Виктория Мирошниченко и Серое Фиолетовое
Фото: страница Маши Штерн в Facebook

— У вас был координатор в ДНР?

— Да, Никита Томилин.

— У вас не возникло опасений насчет этого человека?

— Мне давали рекомендации о нем люди разных взглядов. И его просили помочь люди, которых он не стал бы подставлять. Интересно, что оперативники МГБ [министерства государственной безопасности] ДНР хотели доказать, что это он нас сдал. Мне кажется, это неправда.

— Как вас с Викторией задерживали?

— На паспортном контроле в Успенке нас встретила команда вооруженных людей, задержали, развели по разным комнатам. Начались допросы, мне сразу положили на стол ориентировку на меня как на участницу арт-группы «Война», там было сказано, что «Война» объявлена в ДНР экстремистской террористической группировкой. Несколько часов разговаривали там, потом отвели в другое место.

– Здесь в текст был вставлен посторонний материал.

-- ==== Sys2Proof/Word.lean ====
section
/-! DEFINITION. The word types of the machine (spec/10_state.md R20, R25; spec/20_memory.md R50). -/

namespace Sys2Proof

/-- An 8-bit byte, the addressable unit of memory (R50). -/
abbrev Byte := BitVec 8

/-- A 32-bit word: a general-purpose register, an address, an S register, an instruction (R20, R26, R50, R80). -/
abbrev Word := BitVec 32

/-- A 64-bit doubleword: a D register (R25). -/
abbrev DWord := BitVec 64

/-- A 128-bit quadword: a Q register (R27). -/
abbrev QWord := BitVec 128

end Sys2Proof
end

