-- ==== Sys2Proof/Machine/Dispatch.lean ====
section
/-! DEFINITION. One arm per row of the opcode table: the instruction's meaning. -/

namespace Sys2Proof.Machine

def exec (i : Instr) (s : State) : Host.Outcome State Fault Refusal :=
  match i with
  | .vldmA1 cond D W Rn Vd imm8 => Sys2Proof.Machine.execVldmA1 cond D W Rn Vd imm8 s
  | .vldmdbA1 cond D Rn Vd imm8 => Sys2Proof.Machine.execVldmdbA1 cond D Rn Vd imm8 s
  | .vpopA1 cond D Vd imm8 => Sys2Proof.Machine.execVpopA1 cond D Vd imm8 s
  | .undef001A1 cond _ _ _ _ => Sys2Proof.Machine.execUndef001A1 cond s
  | .undef111A1 cond _ _ _ _ => Sys2Proof.Machine.execUndef111A1 cond s
  | .vldmA2 cond D W Rn Vd imm8 => Sys2Proof.Machine.execVldmA2 cond D W Rn Vd imm8 s
  | .vldmdbA2 cond D Rn Vd imm8 => Sys2Proof.Machine.execVldmdbA2 cond D Rn Vd imm8 s
  | .vpopA2 cond D Vd imm8 => Sys2Proof.Machine.execVpopA2 cond D Vd imm8 s
  | .undef001A2 cond _ _ _ _ => Sys2Proof.Machine.execUndef001A2 cond s
  | .undef111A2 cond _ _ _ _ => Sys2Proof.Machine.execUndef111A2 cond s
  | .vldmT1 D W Rn Vd imm8 => Sys2Proof.Machine.execVldmT1 D W Rn Vd imm8 s
  | .vldmdbT1 D Rn Vd imm8 => Sys2Proof.Machine.execVldmdbT1 D Rn Vd imm8 s
  | .vpopT1 D Vd imm8 => Sys2Proof.Machine.execVpopT1 D Vd imm8 s
  | .undef001T1 _ _ _ _ => Sys2Proof.Machine.execUndef001T1 s
  | .undef111T1 _ _ _ _ => Sys2Proof.Machine.execUndef111T1 s
  | .vldmT2 D W Rn Vd imm8 => Sys2Proof.Machine.execVldmT2 D W Rn Vd imm8 s
  | .vldmdbT2 D Rn Vd imm8 => Sys2Proof.Machine.execVldmdbT2 D Rn Vd imm8 s
  | .vpopT2 D Vd imm8 => Sys2Proof.Machine.execVpopT2 D Vd imm8 s
  | .undef001T2 _ _ _ _ => Sys2Proof.Machine.execUndef001T2 s
  | .undef111T2 _ _ _ _ => Sys2Proof.Machine.execUndef111T2 s

end Sys2Proof.Machine
end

— Что у вас хотели узнать?

— Во-первых, являюсь ли я агенткой СБУ, Моссада, ЦРУ, российских спецслужб, эмиссаром каких-то организаций. Во-вторых, выясняли, действительно ли я трансгендерный человек, что за акцию хочу провести, какая цель. Было несколько следователей и оперативников в разных институциях, но формального допроса не было, в основном, скажем так, беседы.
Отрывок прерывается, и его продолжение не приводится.